Relationship to the Poisson distribution

For a Poisson process , the random number of events up to a defined point in time is determined by means of the Poisson distribution , the random time up to the -th event is Erlang-distributed.

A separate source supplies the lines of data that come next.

/-! ### tick -/

@[simp] theorem State.tick_mem (s : State) (k : Nat) (b : Bool) : (s.tick k b).mem = s.mem := by
  obtain ⟨_, _, h⟩ := State.flipDue_frame { s with dclk := s.dclk + 1, cur := k, curSlot := b }; simp only [State.tick, h]
@[simp] theorem State.tick_poison (s : State) (k : Nat) (b : Bool) : (s.tick k b).poison = s.poison := by
  obtain ⟨_, _, h⟩ := State.flipDue_frame { s with dclk := s.dclk + 1, cur := k, curSlot := b }; simp only [State.tick, h]
@[simp] theorem State.tick_ecc (s : State) (k : Nat) (b : Bool) : (s.tick k b).ecc = s.ecc := by
  obtain ⟨_, _, h⟩ := State.flipDue_frame { s with dclk := s.dclk + 1, cur := k, curSlot := b }; simp only [State.tick, h]
@[simp] theorem State.tick_scrubbed (s : State) (k : Nat) (b : Bool) : (s.tick k b).scrubbed = s.scrubbed := by
  obtain ⟨_, _, h⟩ := State.flipDue_frame { s with dclk := s.dclk + 1, cur := k, curSlot := b }; simp only [State.tick, h]
@[simp] theorem State.tick_strands (s : State) (k : Nat) (b : Bool) : (s.tick k b).strands = s.strands := by
  obtain ⟨_, _, h⟩ := State.flipDue_frame { s with dclk := s.dclk + 1, cur := k, curSlot := b }; simp only [State.tick, h]
@[simp] theorem State.tick_cores (s : State) (k : Nat) (b : Bool) : (s.tick k b).cores = s.cores := by
  obtain ⟨_, _, h⟩ := State.flipDue_frame { s with dclk := s.dclk + 1, cur := k, curSlot := b }; simp only [State.tick, h]
@[simp] theorem State.tick_clusters (s : State) (k : Nat) (b : Bool) : (s.tick k b).clusters = s.clusters := by
  obtain ⟨_, _, h⟩ := State.flipDue_frame { s with dclk := s.dclk + 1, cur := k, curSlot := b }; simp only [State.tick, h]
@[simp] theorem State.tick_holders (s : State) (k : Nat) (b : Bool) : (s.tick k b).holders = s.holders := by
  obtain ⟨_, _, h⟩ := State.flipDue_frame { s with dclk := s.dclk + 1, cur := k, curSlot := b }; simp only [State.tick, h]
@[simp] theorem State.tick_peerStores (s : State) (k : Nat) (b : Bool) : (s.tick k b).peerStores = s.peerStores := by
  obtain ⟨_, _, h⟩ := State.flipDue_frame { s with dclk := s.dclk + 1, cur := k, curSlot := b }; simp only [State.tick, h]
@[simp] theorem State.tick_hyper (s : State) (k : Nat) (b : Bool) : (s.tick k b).hyper = s.hyper := by
  obtain ⟨_, _, h⟩ := State.flipDue_frame { s with dclk := s.dclk + 1, cur := k, curSlot := b }; simp only [State.tick, h]
@[simp] theorem State.tick_hartDom (s : State) (k : Nat) (b : Bool) : (s.tick k b).hartDom = s.hartDom := by
  obtain ⟨_, _, h⟩ := State.flipDue_frame { s with dclk := s.dclk + 1, cur := k, curSlot := b }; simp only [State.tick, h]
@[simp] theorem State.tick_answers (s : State) (k : Nat) (b : Bool) : (s.tick k b).answers = s.answers := by
  obtain ⟨_, _, h⟩ := State.flipDue_frame { s with dclk := s.dclk + 1, cur := k, curSlot := b }; simp only [State.tick, h]
@[simp] theorem State.tick_late (s : State) (k : Nat) (b : Bool) : (s.tick k b).late = s.late := by
  obtain ⟨_, _, h⟩ := State.flipDue_frame { s with dclk := s.dclk + 1, cur := k, curSlot := b }; simp only [State.tick, h]
@[simp] theorem State.tick_latched (s : State) (k : Nat) (b : Bool) : (s.tick k b).latched = s.latched := by
  obtain ⟨_, _, h⟩ := State.flipDue_frame { s with dclk := s.dclk + 1, cur := k, curSlot := b }; simp only [State.tick, h]
@[simp] theorem State.tick_extStamp (s : State) (k : Nat) (b : Bool) : (s.tick k b).extStamp = s.extStamp := by
  obtain ⟨_, _, h⟩ := State.flipDue_frame { s with dclk := s.dclk + 1, cur := k, curSlot := b }; simp only [State.tick, h]
@[simp] theorem State.tick_procStamp (s : State) (k : Nat) (b : Bool) : (s.tick k b).procStamp = s.procStamp := by
  obtain ⟨_, _, h⟩ := State.flipDue_frame { s with dclk := s.dclk + 1, cur := k, curSlot := b }; simp only [State.tick, h]
@[simp] theorem State.tick_relStamp (s : State) (k : Nat) (b : Bool) : (s.tick k b).relStamp = s.relStamp := by
  obtain ⟨_, _, h⟩ := State.flipDue_frame { s with dclk := s.dclk + 1, cur := k, curSlot := b }; simp only [State.tick, h]
@[simp] theorem State.tick_flights (s : State) (k : Nat) (b : Bool) : (s.tick k b).flights = s.flights := by
  obtain ⟨_, _, h⟩ := State.flipDue_frame { s with dclk := s.dclk + 1, cur := k, curSlot := b }; simp only [State.tick, h]
@[simp] theorem State.tick_nextFlight (s : State) (k : Nat) (b : Bool) : (s.tick k b).nextFlight = s.nextFlight := by
  obtain ⟨_, _, h⟩ := State.flipDue_frame { s with dclk := s.dclk + 1, cur := k, curSlot := b }; simp only [State.tick, h]
@[simp] theorem State.tick_nextOrder (s : State) (k : Nat) (b : Bool) : (s.tick k b).nextOrder = s.nextOrder := by
  obtain ⟨_, _, h⟩ := State.flipDue_frame { s with dclk := s.dclk + 1, cur := k, curSlot := b }; simp only [State.tick, h]
@[simp] theorem State.tick_nextTicket (s : State) (k : Nat) (b : Bool) : (s.tick k b).nextTicket = s.nextTicket := by
  obtain ⟨_, _, h⟩ := State.flipDue_frame { s with dclk := s.dclk + 1, cur := k, curSlot := b }; simp only [State.tick, h]
@[simp] theorem State.tick_sealed (s : State) (k : Nat) (b : Bool) : (s.tick k b).sealed = s.sealed := by
  obtain ⟨_, _, h⟩ := State.flipDue_frame { s with dclk := s.dclk + 1, cur := k, curSlot := b }; simp only [State.tick, h]
@[simp] theorem State.tick_control (s : State) (k : Nat) (b : Bool) : (s.tick k b).control = s.control := by
  obtain ⟨_, _, h⟩ := State.flipDue_frame { s with dclk := s.dclk + 1, cur := k, curSlot := b }; simp only [State.tick, h]
@[simp] theorem State.tick_notify (s : State) (k : Nat) (b : Bool) : (s.tick k b).notify = s.notify := by
  obtain ⟨_, _, h⟩ := State.flipDue_frame { s with dclk := s.dclk + 1, cur := k, curSlot := b }; simp only [State.tick, h]
@[simp] theorem State.tick_lastQueue (s : State) (k : Nat) (b : Bool) : (s.tick k b).lastQueue = s.lastQueue := by
  obtain ⟨_, _, h⟩ := State.flipDue_frame { s with dclk := s.dclk + 1, cur := k, curSlot := b }; simp only [State.tick, h]
@[simp] theorem State.tick_nextSeq (s : State) (k : Nat) (b : Bool) : (s.tick k b).nextSeq = s.nextSeq := by
  obtain ⟨_, _, h⟩ := State.flipDue_frame { s with dclk := s.dclk + 1, cur := k, curSlot := b }; simp only [State.tick, h]
@[simp] theorem State.tick_launches (s : State) (k : Nat) (b : Bool) : (s.tick k b).launches = s.launches := by
  obtain ⟨_, _, h⟩ := State.flipDue_frame { s with dclk := s.dclk + 1, cur := k, curSlot := b }; simp only [State.tick, h]
@[simp] theorem State.tick_nextLaunch (s : State) (k : Nat) (b : Bool) : (s.tick k b).nextLaunch = s.nextLaunch := by
  obtain ⟨_, _, h⟩ := State.flipDue_frame { s with dclk := s.dclk + 1, cur := k, curSlot := b }; simp only [State.tick, h]
@[simp] theorem State.tick_gangs (s : State) (k : Nat) (b : Bool) : (s.tick k b).gangs = s.gangs := by
  obtain ⟨_, _, h⟩ := State.flipDue_frame { s with dclk := s.dclk + 1, cur := k, curSlot := b }; simp only [State.tick, h]
@[simp] theorem State.tick_units (s : State) (k : Nat) (b : Bool) : (s.tick k b).units = s.units := by
  obtain ⟨_, _, h⟩ := State.flipDue_frame { s with dclk := s.dclk + 1, cur := k, curSlot := b }; simp only [State.tick, h]
@[simp] theorem State.tick_tokens (s : State) (k : Nat) (b : Bool) : (s.tick k b).tokens = s.tokens := by
  obtain ⟨_, _, h⟩ := State.flipDue_frame { s with dclk := s.dclk + 1, cur := k, curSlot := b }; simp only [State.tick, h]
@[simp] theorem State.tick_pinRelease (s : State) (k : Nat) (b : Bool) : (s.tick k b).pinRelease = s.pinRelease := by
  obtain ⟨_, _, h⟩ := State.flipDue_frame { s with dclk := s.dclk + 1, cur := k, curSlot := b }; simp only [State.tick, h]
@[simp] theorem State.tick_eventProd (s : State) (k : Nat) (b : Bool) : (s.tick k b).eventProd = s.eventProd := by
  obtain ⟨_, _, h⟩ := State.flipDue_frame { s with dclk := s.dclk + 1, cur := k, curSlot := b }; simp only [State.tick, h]
@[simp] theorem State.tick_eventHeld (s : State) (k : Nat) (b : Bool) : (s.tick k b).eventHeld = s.eventHeld := by
  obtain ⟨_, _, h⟩ := State.flipDue_frame { s with dclk := s.dclk + 1, cur := k, curSlot := b }; simp only [State.tick, h]
@[simp] theorem State.tick_services (s : State) (k : Nat) (b : Bool) : (s.tick k b).services = s.services := by
  obtain ⟨_, _, h⟩ := State.flipDue_frame { s with dclk := s.dclk + 1, cur := k, curSlot := b }; simp only [State.tick, h]
@[simp] theorem State.tick_settings (s : State) (k : Nat) (b : Bool) : (s.tick k b).settings = s.settings := by
  obtain ⟨_, _, h⟩ := State.flipDue_frame { s with dclk := s.dclk + 1, cur := k, curSlot := b }; simp only [State.tick, h]
@[simp] theorem State.tick_deposits (s : State) (k : Nat) (b : Bool) : (s.tick k b).deposits = s.deposits := by
  obtain ⟨_, _, h⟩ := State.flipDue_frame { s with dclk := s.dclk + 1, cur := k, curSlot := b }; simp only [State.tick, h]
@[simp] theorem State.tick_preempts (s : State) (k : Nat) (b : Bool) : (s.tick k b).preempts = s.preempts := by
  obtain ⟨_, _, h⟩ := State.flipDue_frame { s with dclk := s.dclk + 1, cur := k, curSlot := b }; simp only [State.tick, h]
@[simp] theorem State.tick_collectives (s : State) (k : Nat) (b : Bool) : (s.tick k b).collectives = s.collectives := by
  obtain ⟨_, _, h⟩ := State.flipDue_frame { s with dclk := s.dclk + 1, cur := k, curSlot := b }; simp only [State.tick, h]
@[simp] theorem State.tick_scans (s : State) (k : Nat) (b : Bool) : (s.tick k b).scans = s.scans := by
  obtain ⟨_, _, h⟩ := State.flipDue_frame { s with dclk := s.dclk + 1, cur := k, curSlot := b }; simp only [State.tick, h]
@[simp] theorem State.tick_scanDropped (s : State) (k : Nat) (b : Bool) : (s.tick k b).scanDropped = s.scanDropped := by
  obtain ⟨_, _, h⟩ := State.flipDue_frame { s with dclk := s.dclk + 1, cur := k, curSlot := b }; simp only [State.tick, h]
@[simp] theorem State.tick_teardowns (s : State) (k : Nat) (b : Bool) : (s.tick k b).teardowns = s.teardowns := by
  obtain ⟨_, _, h⟩ := State.flipDue_frame { s with dclk := s.dclk + 1, cur := k, curSlot := b }; simp only [State.tick, h]
@[simp] theorem State.tick_checkpoint (s : State) (k : Nat) (b : Bool) : (s.tick k b).checkpoint = s.checkpoint := by
  obtain ⟨_, _, h⟩ := State.flipDue_frame { s with dclk := s.dclk + 1, cur := k, curSlot := b }; simp only [State.tick, h]
@[simp] theorem State.tick_board (s : State) (k : Nat) (b : Bool) : (s.tick k b).board = s.board := by
  obtain ⟨_, _, h⟩ := State.flipDue_frame { s with dclk := s.dclk + 1, cur := k, curSlot := b }; simp only [State.tick, h]
@[simp] theorem State.tick_agenda (s : State) (k : Nat) (b : Bool) : (s.tick k b).agenda = s.agenda := by
  obtain ⟨_, _, h⟩ := State.flipDue_frame { s with dclk := s.dclk + 1, cur := k, curSlot := b }; simp only [State.tick, h]
@[simp] theorem State.tick_fresh (s : State) (k : Nat) (b : Bool) : (s.tick k b).fresh = s.fresh := by
  obtain ⟨_, _, h⟩ := State.flipDue_frame { s with dclk := s.dclk + 1, cur := k, curSlot := b }; simp only [State.tick, h]
@[simp] theorem State.tick_rot (s : State) (k : Nat) (b : Bool) : (s.tick k b).rot = s.rot := by
  obtain ⟨_, _, h⟩ := State.flipDue_frame { s with dclk := s.dclk + 1, cur := k, curSlot := b }; simp only [State.tick, h]
@[simp] theorem State.tick_lastPart (s : State) (k : Nat) (b : Bool) : (s.tick k b).lastPart = s.lastPart := by
  obtain ⟨_, _, h⟩ := State.flipDue_frame { s with dclk := s.dclk + 1, cur := k, curSlot := b }; simp only [State.tick, h]
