theorem sigset (p0) : Statement (.sigset p0) := by
  intro w g e
  obtain ⟨n, hn⟩ : ∃ n, n = 0xD2000000 + p0.toNat * 0x100 := ⟨_, rfl⟩
  obtain ⟨nlt, hop, f0, z0, z1⟩ := layout6 (op := 210) (by decide) p0.isLt hn
  have hw : w.toNat = n := (word_of (x := 0xD2000000 + p0.toNat * 0x100) e (hn ▸ nlt)).trans hn.symm
  refine decode_of (op := 210) hw hop ?_
  show (unusedZero (fld n 23 16 == 0 && fld n 7 0 == 0) (.ok (.sigset (.ofNat 8 (fld n 15 8)))) : Decoded) = _
  rw [z0, z1, ofNat_fld p0 f0]
  rfl

theorem layout60 {n op x0 x1 x2 : Nat} (ho : op < 0x100) (h0 : x0 < 2 ^ 8) (h1 : x1 < 2 ^ 8) (h2 : x2 < 2 ^ 1) (h : n = op * 0x1000000 + x0 * 0x10000 + x1 * 0x100 + x2) :
    n < 2 ^ 32 ∧ fld n 31 24 = op ∧ fld n 23 16 = x0 ∧ fld n 15 8 = x1 ∧ fld n 0 0 = x2 ∧ fld n 7 1 = 0 := by
  refine ⟨?_, fld_of ?_, fld_of ?_, fld_of ?_, fld_of ?_, fld_of ?_⟩ <;> omega

theorem errq (p0 p1 p2) : Statement (.errq p0 p1 p2) := by
  intro w g e
  obtain ⟨n, hn⟩ : ∃ n, n = 0xD3000000 + p0.toNat * 0x10000 + p1.toNat * 0x100 + p2.toNat := ⟨_, rfl⟩
  obtain ⟨nlt, hop, f0, f1, f2, z0⟩ := layout60 (op := 211) (by decide) p0.isLt p1.isLt p2.isLt hn
  have hw : w.toNat = n := (word_of (x := 0xD3000000 + p0.toNat * 0x10000 + p1.toNat * 0x100 + p2.toNat) e (hn ▸ nlt)).trans hn.symm
  refine decode_of (op := 211) hw hop ?_
  show (unusedZero (fld n 7 1 == 0) (.ok (.errq (.ofNat 8 (fld n 23 16)) (.ofNat 8 (fld n 15 8)) (.ofNat 1 (fld n 0 0)))) : Decoded) = _
  rw [z0, ofNat_fld p0 f0, ofNat_fld p1 f1, ofNat_fld p2 f2]
  rfl

theorem layout61 {n op x0 x1 : Nat} (ho : op < 0x100) (h0 : x0 < 2 ^ 4) (h1 : x1 < 2 ^ 4) (h : n = op * 0x1000000 + x0 * 0x100000 + x1 * 0x10000) :
    n < 2 ^ 32 ∧ fld n 31 24 = op ∧ fld n 23 20 = x0 ∧ fld n 19 16 = x1 ∧ fld n 15 0 = 0 := by
  refine ⟨?_, fld_of ?_, fld_of ?_, fld_of ?_, fld_of ?_⟩ <;> omega

theorem mta (p0 p1) : Statement (.mta p0 p1) := by
  intro w g e
  obtain ⟨n, hn⟩ : ∃ n, n = 0x01000000 + p0.toNat * 0x100000 + p1.toNat * 0x10000 := ⟨_, rfl⟩
  obtain ⟨nlt, hop, f0, f1, z0⟩ := layout61 (op := 1) (by decide) p0.isLt p1.isLt hn
  have hw : w.toNat = n := (word_of (x := 0x01000000 + p0.toNat * 0x100000 + p1.toNat * 0x10000) e (hn ▸ nlt)).trans hn.symm
  show decodeSeqNat w.toNat = _
  rw [hw, decodeSeqNat, hop]
  show (seqZero (fld n 15 0 == 0) (.ok (.mta (.ofNat 4 (fld n 23 20)) (.ofNat 4 (fld n 19 16)))) : Decoded) = _
  rw [z0, ofNat_fld p0 f0, ofNat_fld p1 f1]
  rfl

theorem layout62 {n op x0 x1 : Nat} (ho : op < 0x100) (h0 : x0 < 2 ^ 3) (h1 : x1 < 2 ^ 16) (h : n = op * 0x1000000 + x0 * 0x200000 + x1) :
    n < 2 ^ 32 ∧ fld n 31 24 = op ∧ fld n 23 21 = x0 ∧ fld n 15 0 = x1 ∧ fld n 20 16 = 0 := by
  refine ⟨?_, fld_of ?_, fld_of ?_, fld_of ?_, fld_of ?_⟩ <;> omega

theorem mbind (p0 p1) : Statement (.mbind p0 p1) := by
  intro w g e
  obtain ⟨n, hn⟩ : ∃ n, n = 0x02000000 + p0.toNat * 0x200000 + p1.toNat := ⟨_, rfl⟩
  obtain ⟨nlt, hop, f0, f1, z0⟩ := layout62 (op := 2) (by decide) p0.isLt p1.isLt hn
  have hw : w.toNat = n := (word_of (x := 0x02000000 + p0.toNat * 0x200000 + p1.toNat) e (hn ▸ nlt)).trans hn.symm
  show decodeSeqNat w.toNat = _
  rw [hw, decodeSeqNat, hop]
  show (seqZero (fld n 20 16 == 0) (.ok (.mbind (.ofNat 3 (fld n 23 21)) (.ofNat 16 (fld n 15 0)))) : Decoded) = _
  rw [z0, ofNat_fld p0 f0, ofNat_fld p1 f1]
  rfl

theorem layout63 {n op x0 x1 x2 x3 : Nat} (ho : op < 0x100) (h0 : x0 < 2 ^ 1) (h1 : x1 < 2 ^ 4) (h2 : x2 < 2 ^ 3) (h3 : x3 < 2 ^ 16) (h : n = op * 0x1000000 + x0 * 0x800000 + x1 * 0x80000 + x2 * 0x10000 + x3) :
    n < 2 ^ 32 ∧ fld n 31 24 = op ∧ fld n 23 23 = x0 ∧ fld n 22 19 = x1 ∧ fld n 18 16 = x2 ∧ fld n 15 0 = x3 := by
  refine ⟨?_, fld_of ?_, fld_of ?_, fld_of ?_, fld_of ?_, fld_of ?_⟩ <;> omega

theorem mmul (p0 p1 p2 p3) : Statement (.mmul p0 p1 p2 p3) := by
  intro w g e
  obtain ⟨n, hn⟩ : ∃ n, n = 0x03000000 + p0.toNat * 0x800000 + p1.toNat * 0x80000 + p2.toNat * 0x10000 + p3.toNat := ⟨_, rfl⟩
  obtain ⟨nlt, hop, f0, f1, f2, f3⟩ := layout63 (op := 3) (by decide) p0.isLt p1.isLt p2.isLt p3.isLt hn
  have hw : w.toNat = n := (word_of (x := 0x03000000 + p0.toNat * 0x800000 + p1.toNat * 0x80000 + p2.toNat * 0x10000 + p3.toNat) e (hn ▸ nlt)).trans hn.symm
  show decodeSeqNat w.toNat = _
  rw [hw, decodeSeqNat, hop]
  show (.ok (.mmul (.ofNat 1 (fld n 23 23)) (.ofNat 4 (fld n 22 19)) (.ofNat 3 (fld n 18 16)) (.ofNat 16 (fld n 15 0))) : Decoded) = _
  rw [ofNat_fld p0 f0, ofNat_fld p1 f1, ofNat_fld p2 f2, ofNat_fld p3 f3]

theorem layout64 {n op x0 x1 x2 : Nat} (ho : op < 0x100) (h0 : x0 < 2 ^ 1) (h1 : x1 < 2 ^ 4) (h2 : x2 < 2 ^ 3) (h : n = op * 0x1000000 + x0 * 0x800000 + x1 * 0x80000 + x2 * 0x10000) :
    n < 2 ^ 32 ∧ fld n 31 24 = op ∧ fld n 23 23 = x0 ∧ fld n 22 19 = x1 ∧ fld n 18 16 = x2 ∧ fld n 15 0 = 0 := by
  refine ⟨?_, fld_of ?_, fld_of ?_, fld_of ?_, fld_of ?_, fld_of ?_⟩ <;> omega

theorem mzero (p0 p1 p2) : Statement (.mzero p0 p1 p2) := by
  intro w g e
  obtain ⟨n, hn⟩ : ∃ n, n = 0x04000000 + p0.toNat * 0x800000 + p1.toNat * 0x80000 + p2.toNat * 0x10000 := ⟨_, rfl⟩
  obtain ⟨nlt, hop, f0, f1, f2, z0⟩ := layout64 (op := 4) (by decide) p0.isLt p1.isLt p2.isLt hn
  have hw : w.toNat = n := (word_of (x := 0x04000000 + p0.toNat * 0x800000 + p1.toNat * 0x80000 + p2.toNat * 0x10000) e (hn ▸ nlt)).trans hn.symm
  show decodeSeqNat w.toNat = _
  rw [hw, decodeSeqNat, hop]
  show (seqZero (fld n 15 0 == 0) (.ok (.mzero (.ofNat 1 (fld n 23 23)) (.ofNat 4 (fld n 22 19)) (.ofNat 3 (fld n 18 16)))) : Decoded) = _
  rw [z0, ofNat_fld p0 f0, ofNat_fld p1 f1, ofNat_fld p2 f2]
  rfl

In this case , this Erlang distribution changes into an exponential distribution, with which the time to the first random event and the time between two successive events can be determined. ${\ displaystyle \ operatorname {Poi} (\ lambda)}$ ${\ displaystyle n}$ ${\ displaystyle n = 1}$
The Erlang distribution is the conjugate distribution to the Poisson distribution.

Relationship to constant uniform distribution

An Erlang distribution can be generated as a convolution of evenly continuously distributed functions : ${\ displaystyle n}$ ${\ displaystyle X (0,1)}$

{\ displaystyle \ operatorname {Erl} (\ lambda, n) \ sim - {\ frac {1} {\ lambda}} \ ln {\ left (\ prod _ {i = 1} ^ {n} x_ {i} \ right)}.}

Relationship to the gamma distribution

The Erlang distribution with the parameter and degrees of freedom corresponds to a gamma distribution with natural shape parameter (and inverse scale parameter ). ${\ displaystyle \ lambda}$ ${\ displaystyle n}$ ${\ displaystyle p = n}$ ${\ displaystyle b = \ lambda}$

Web links

Erlang distributions: Explanation and illustration of connections to other distributions

Individual evidence

↑ Frodesen, Skjeggestad, Tofte: Probability and Statistics in Particle Physics , Universitetsforlaget, Bergen Oslo Tromsø p. 98.

[1] Frodesen, Skjeggestad, Tofte: Probability and Statistics in Particle Physics , Universitetsforlaget, Bergen Oslo Tromsø p. 98.